Today’s Fear & Greed Index: 27, Extreme Fear (previous close: 26) [CNN]. One week ago: 15 (Extreme Fear). (0 is Extreme Fear; 100 is Extreme Greed).


“Flint hopes to know health of water system ‘come mid-April'” [Chicago Tribune]. No hurry…

Health Care

“The third open-enrollment season for health plans under the Affordable Care Act moved into its final hours Sunday night with little fanfare from Obama administration officials who had been urging consumers to buy insurance” [WaPo]. “[O]n Sunday, the officials provided no figures about the final weekend’s volume of traffic on the federal insurance website.” I can’t imagine why…. Oh wait, WaPo buried the lead: “Congressional budget analysts had predicted that 21 million people would have the plans this year — double what HHS has forecast — but they lowered their numbers last week to 13 million.” You know if the numbers were good, the White House would be trumpeting them. So they aren’t. The only question is how awful they are, and how long the White House can avoid releasing them.

“The Effect of Smoking on Obesity: Evidence from a Randomized Trial” [NBER Working Paper No. 21937]. From the abstract: “Our results imply that the drop in smoking in recent decades explains 14% of the concurrent rise in obesity. Semi-parametric models provide evidence of a diminishing marginal effect of smoking on BMI, while subsample regressions show that the impact is largest for younger individuals, females, those with no college degree, and those with healthy baseline BMI levels.”

Police State Watch

“A gun and knife fight at a Denver motorcycle show that left one person dead and seven wounded was between an outlaw biker gang and a club with many law enforcement members, lawyers for both groups said on Sunday” [Reuters]. “Lawyers for the Iron Order Motorcycle Club, whose members include large numbers of law enforcement and the military, and the Mongols Motorcycle Club, which federal authorities deem an “outlaw motorcycle gang”, each blamed the other side for starting Saturday’s brawl.” Please don’t tell me Trump is seeking the Iron Order’s endorsement. That would be bad.


“Solar sector needs better power storage, grid infrastructure and government support to meet bullish growth predictions” [Guardian].

“Sempra’s [Porter Ranch gas leak] may be erasing, at the least, a year or two from what counts as progress under California’s effort to overhaul its energy industry, a program that’s cost consumers tens of billions of dollars since 2006” [San Diego Tribune].

“Couple surrounds eco-home with greenhouse to keep it warm (Video)” [Treehugger]. And what a gorgeous house!

“Scientists get ‘gene editing’ go-ahead” [BBC]. What could go wrong?

Militia Watch

“[T]hose supporting the [Malheur] occupation [in Harney County] found themselves staring across a social chasm at friends and neighbors who abhorred Bundy’s arrival and his tactics. Community members couldn’t even agree on how to gather in public to hear information and share opinions without fear, insults and holstered guns dominating” [Oregonian]. “That deep canyon won’t be bridged soon, local residents say. Hurtful words, often entombed forever on social media, still rattle through the community, which seemed under siege for almost an entire month.”
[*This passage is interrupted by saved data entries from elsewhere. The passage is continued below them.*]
theorem completeTag_some {t : State} (h : completeTag s = some t) :
    ∃ m r, crMode s.cr = some m ∧ crypen s.cr = true ∧ s.outQ.length + 4 ≤ s.params.outDepth
      ∧ r = coreTag m s.cr s.key s.iv s.csw s.csf (s.inflight.map (swapWord (crWidth s.cr)))
      ∧ t = notifyCheck s ({ s with
          outQ := s.outQ ++ r.out.toList.map (swapWord (crWidth s.cr)), iv := r.iv, csw := r.csw, csf := r.csf
          finalDone := true }.endPass .tag) := by
  unfold completeTag at h
  split at h
  · cases h
  · next m hm =>
    split at h
    · next hc =>
      simp only [Bool.and_eq_true, decide_eq_true_eq] at hc
      exact ⟨m, _, hm, hc.1, hc.2, rfl, (Option.some.inj h).symm⟩
    · cases h

/-- No engine step is enabled while CRYPEN is 0 (R37, R270). -/
theorem engineStep_disabled (h : crypen s.cr = false) : engineStep s = none := by
  cases e : engineStep s with
  | none => rfl
  | some t =>
    exfalso
    unfold engineStep at e
    split at e
    · obtain ⟨_, _, _, _, hc, _⟩ := startBlock_some s e; simp_all
    · obtain ⟨_, _, _, hc, _⟩ := completeData_some s e; simp_all
    · have := (completeKeyPrep_some s e).1; simp_all
    · obtain ⟨_, _, _, hc, _⟩ := completeInit_some s e; simp_all
    · obtain ⟨_, _, _, hc, _⟩ := completeTag_some s e; simp_all

/-- Every data shape takes at least one word (R271). -/
theorem shape_pos {p : Config.Params} {cr : Word} {fd : Bool} {kind : PassKind} {bi bo : Nat}
    (h : shape p cr fd = some (kind, bi, bo)) : (bi = 2 ∨ bi = 4) ∧ bo ≤ 4 := by
  unfold shape shape.aeadShape at h
  repeat' split at h
  all_goals (try simp at h)
  all_goals (obtain ⟨_, rfl, rfl⟩ := h; omega)

/-- No engine step is enabled while the block is drained (R14, R272). -/
theorem engineStep_drained (hd : s.drained = true) (hb : s.busy = s.pass.isSome) : engineStep s = none := by
  simp only [State.drained, Bool.and_eq_true, Bool.not_eq_true', beq_iff_eq] at hd
  have hp : s.pass = none := by
    have : s.pass.isSome = false := by rw [← hb]; exact hd.2
    simpa using this
  cases e : engineStep s with
  | none => rfl
  | some t =>
    exfalso
    unfold engineStep at e
    rw [hp] at e
    obtain ⟨_, bi, _, hs, _, _, hl, _⟩ := startBlock_some s e
    have := (shape_pos hs).1
    omega

/-! ### The DMA steps -/

theorem dmaInStep_some {t : State} (h : dmaInStep s = some t) :
    ∃ w, s.src = w :: t.src ∧ dien s.dmacr = true ∧ s.inQ.length < s.params.inDepth
      ∧ t = { s with inQ := s.inQ ++ [w], src := t.src
                     events := s.events ++ notifications s { s with inQ := s.inQ ++ [w] } ++ [.dmaIn w] } := by
  unfold dmaInStep at h
  split at h
  · cases h
  · next w rest hsrc =>
    split at h
    · next hr =>
      simp only [State.dmaInRequest, State.ifnf, Bool.and_eq_true, decide_eq_true_eq] at hr
      have hne : s.inQ.length ≠ s.params.inDepth := by omega
      have ht : transaction 4 (rowWDin w) s = (notifyCheck s { s with inQ := s.inQ ++ [w] }, none) :=
        transaction_done s (by simp [rowWDin, hne])
      rw [ht, notifyCheck_eq] at h
      cases h
      exact ⟨w, hsrc, hr.1, hr.2, rfl⟩
    · cases h

theorem dmaOutStep_some {t : State} (h : dmaOutStep s = some t) :
    ∃ w, s.outQ = w :: t.outQ ∧ doen s.dmacr = true
      ∧ t = { s with outQ := t.outQ, snk := s.snk ++ [w]
                     events := s.events ++ notifications s { s with outQ := t.outQ } ++ [.dmaOut w] } := by
  unfold dmaOutStep at h
  split at h
  · next hr =>
    simp only [State.dmaOutRequest, State.ofne, Bool.and_eq_true, decide_eq_true_eq] at hr
    cases ho : s.outQ with
    | nil => simp [ho] at hr
    | cons w rest =>
      have ht : transaction 4 rowRDout s = (notifyCheck s { s with outQ := rest }, some w) :=
        transaction_done s (by simp [rowRDout, ho])
      rw [ht, notifyCheck_eq] at h
      cases h
      exact ⟨w, rfl, hr.1, rfl⟩
  · cases h

/-! ### The schedule is read by no agent -/

@[simp] theorem notifications_sched (before after : State) (l l' : List Turn) :
    notifications { before with sched := l } { after with sched := l' } = notifications before after := rfl

theorem settled_sched (l : List Turn) : ({ s with sched := l } : State).settled ↔ s.settled := by
  have he : engineStep { s with sched := l } = none ↔ engineStep s = none := by
    unfold engineStep startBlock completeData completeKeyPrep completeInit completeTag
    show (match s.pass with | none => _ | some (.data bo) => _ | some .keyPrep => _ | some .init => _ | some .tag => _) = none ↔ _
    cases s.pass with
    | none =>
      show (match shape s.params s.cr s.finalDone with | none => none | some (kind, bi, bo) => _) = none ↔ _
      cases shape s.params s.cr s.finalDone with
      | none => simp
      | some k => simp [keyMissing]; split <;> simp
    | some p => cases p <;> simp <;> cases crMode s.cr <;> simp
  have hi : dmaInStep { s with sched := l } = none ↔ dmaInStep s = none := by
    unfold dmaInStep
    show (match s.src with | [] => none | w :: rest => _) = none ↔ _
    cases s.src <;> simp [State.dmaInRequest, State.ifnf]
  have ho : dmaOutStep { s with sched := l } = none ↔ dmaOutStep s = none := by
    unfold dmaOutStep transaction rowRDout
    cases h : s.outQ <;> simp [State.dmaOutRequest, State.ofne, h]
  unfold State.settled
  rw [he, hi, ho]

/-- While Quiet holds the engine has no step (R341). -/
theorem engineStep_quiet (hq : s.quietNow = true) (hb : s.busy = s.pass.isSome) : engineStep s = none := by
  simp only [State.quietNow, quiet, drainedSr_srWord, Bool.or_eq_true, Bool.not_eq_true', Bool.and_eq_true] at hq
  rcases hq with h | ⟨h, _⟩
  · exact engineStep_disabled s h
  · exact engineStep_drained s h hb

/-! One equation for each step: it answers under another schedule as it does, with that schedule kept. -/

theorem startBlock_sched (l : List Turn) :
    startBlock { s with sched := l } = (startBlock s).map fun t => { t with sched := l } := by
  unfold startBlock
  dsimp only
  split
  · rfl
  · rw [apply_ite (Option.map _)]
    refine ite_congr rfl (fun _ => ?_) fun _ => rfl
    rw [apply_ite (Option.map _)]
    exact ite_congr rfl (fun _ => rfl) fun _ => by rw [notifyCheck_eq, notifyCheck_eq]; rfl

theorem completeData_sched (bo : Nat) (l : List Turn) :
    completeData bo { s with sched := l } = (completeData bo s).map fun t => { t with sched := l } := by
  unfold completeData
  dsimp only
  split
  · rfl
  · rw [apply_ite (Option.map _)]
    exact ite_congr rfl (fun _ => by rw [notifyCheck_eq, notifyCheck_eq]; rfl) fun _ => rfl

theorem completeKeyPrep_sched (l : List Turn) :
    completeKeyPrep { s with sched := l } = (completeKeyPrep s).map fun t => { t with sched := l } := by
  unfold completeKeyPrep
  rw [apply_ite (Option.map _)]
  exact ite_congr rfl (fun _ => by rw [notifyCheck_eq, notifyCheck_eq]; rfl) fun _ => rfl

theorem completeInit_sched (l : List Turn) :
    completeInit { s with sched := l } = (completeInit s).map fun t => { t with sched := l } := by
  unfold completeInit
  dsimp only
  split
  · rfl
  · rw [apply_ite (Option.map _)]
    exact ite_congr rfl (fun _ => by rw [notifyCheck_eq, notifyCheck_eq]; rfl) fun _ => rfl

theorem completeTag_sched (l : List Turn) :
    completeTag { s with sched := l } = (completeTag s).map fun t => { t with sched := l } := by
  unfold completeTag
  dsimp only
  split
  · rfl
  · rw [apply_ite (Option.map _)]
    exact ite_congr rfl (fun _ => by rw [notifyCheck_eq, notifyCheck_eq]; rfl) fun _ => rfl

theorem engineStep_sched (l : List Turn) :
    engineStep { s with sched := l } = (engineStep s).map fun t => { t with sched := l } := by
  unfold engineStep
  simp only [startBlock_sched, completeData_sched, completeKeyPrep_sched, completeInit_sched, completeTag_sched]
  split <;> rfl

theorem transaction_wDin_sched (w : Word) (l : List Turn) :
    transaction 4 (rowWDin w) { s with sched := l }
      = ({ (transaction 4 (rowWDin w) s).1 with sched := l }, (transaction 4 (rowWDin w) s).2) := by
  by_cases h : s.inQ.length = s.params.inDepth
  · simp [transaction, rowWDin, h, State.raiseFault]
  · simp only [transaction, rowWDin, h, notifyCheck_eq]
    rfl

theorem dmaInStep_sched (l : List Turn) :
    dmaInStep { s with sched := l } = (dmaInStep s).map fun t => { t with sched := l } := by
  unfold dmaInStep
  simp only [transaction_wDin_sched]
  split
  · rfl
  · rw [apply_ite (Option.map _)]
    exact ite_congr rfl (fun _ => rfl) fun _ => rfl

theorem dmaOutStep_sched (l : List Turn) :
    dmaOutStep { s with sched := l } = (dmaOutStep s).map fun t => { t with sched := l } := by
  unfold dmaOutStep transaction rowRDout
  rw [apply_ite (Option.map _)]
  refine ite_congr rfl (fun _ => ?_) fun _ => rfl
  cases h : s.outQ with
  | nil => simp [h, State.raiseFault]
  | cons w q =>
    simp only [notifyCheck_eq, State.emit]
    rw [← h]
    rfl

/-- What an agent's turn does is the same under every schedule. -/
theorem agentStep_sched (a : Turn) (l : List Turn) :
    agentStep a { s with sched := l } = { agentStep a s with sched := l } := by
  cases a with
  | host => rfl
  | engine => simp only [agentStep, engineStep_sched]; cases engineStep s <;> rfl
  | dmaIn => simp only [agentStep, dmaInStep_sched]; cases dmaInStep s <;> rfl
  | dmaOut => simp only [agentStep, dmaOutStep_sched]; cases dmaOutStep s <;> rfl

/-- So is what a list of turns does. -/
theorem foldl_agentStep_sched (ts : List Turn) (l : List Turn) :
    ts.foldl (fun v a => agentStep a v) { s with sched := l }
      = { ts.foldl (fun v a => agentStep a v) s with sched := l } := by
  induction ts generalizing s with
  | nil => rfl
  | cons a ts ih => rw [List.foldl_cons, List.foldl_cons, agentStep_sched, ih]

/-! ### DmaMoves and AgentMoves -/

theorem DmaMoves.refl (l : List Turn) : DmaMoves s { s with sched := l } where
  rest := rfl
  input := ⟨[], rfl, by simp⟩
  output := ⟨[], rfl, by simp⟩
  input_detached _ := rfl
  output_detached _ := rfl
  events := ⟨[], by simp, rfl⟩
  detached _ _ := rfl

theorem DmaMoves.trans {s u t : State} (h : DmaMoves s u) (k : DmaMoves u t) : DmaMoves s t := by
  have hr := h.rest
  have hd : u.dmacr = s.dmacr := by rw [hr]
  refine ⟨?_, ?_, ?_, ?_, ?_, ?_, ?_⟩
  · have kr := k.rest
    rw [hr] at kr
    exact kr
  · obtain ⟨a, ha, ha'⟩ := h.input
    obtain ⟨b, hb, hb'⟩ := k.input
    exact ⟨a ++ b, by rw [ha, hb, List.append_assoc], by rw [hb', ha', List.append_assoc]⟩
  · obtain ⟨a, ha, ha'⟩ := h.output
    obtain ⟨b, hb, hb'⟩ := k.output
    exact ⟨a ++ b, by rw [ha, hb, List.append_assoc], by rw [hb', ha', List.append_assoc]⟩
  · intro e; rw [k.input_detached (by rw [hd]; exact e), h.input_detached e]
  · intro e; rw [k.output_detached (by rw [hd]; exact e), h.output_detached e]
  · obtain ⟨a, ha, ha'⟩ := h.events
    obtain ⟨b, hb, hb'⟩ := k.events
    exact ⟨a ++ b, by rw [hb, ha, List.append_assoc], by simp [ha', hb']⟩
  · intro e f
    have k' := k.detached (by rw [hd]; exact e) (by rw [hd]; exact f)
    rw [h.detached e f] at k'
    exact k'

theorem dmaIn_moves {t : State} (h : dmaInStep s = some t) : DmaMoves s t := by
  obtain ⟨w, hsrc, hd, _, ht⟩ := dmaInStep_some s h
  generalize t.src = r at hsrc ht
  subst ht
  exact ⟨rfl, ⟨[w], hsrc, rfl⟩, ⟨[], rfl, by simp⟩, fun e => by simp_all, fun _ => rfl,
    ⟨_, List.append_assoc .., by simp [notifications_fromAgent, Event.fromAgent]⟩, fun e => by simp_all⟩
“‘Where’s all our Americans?’ David Fry, a 27-year-old dental technician from Ohio, shouted in a video streamed live. ‘Where’s all our supporters? We didn’t get much!'” [Los Angeles Times].

Class Warfare

“Rigged Justice: 2016 How Weak Enforcement Lets Corporate Offenders Off Easy” (PDF) [Prepared by the Office of Senator Elizabeth Warren]. I know the title restricts the scope to corporate abuse, but both Ferguson and Flint have a strong financial component, and I could wish the focus of “Rigged Justice” was broadened to finance generally, and not merely in the corporate context (especially given that malefactors holding office are getting away with murder).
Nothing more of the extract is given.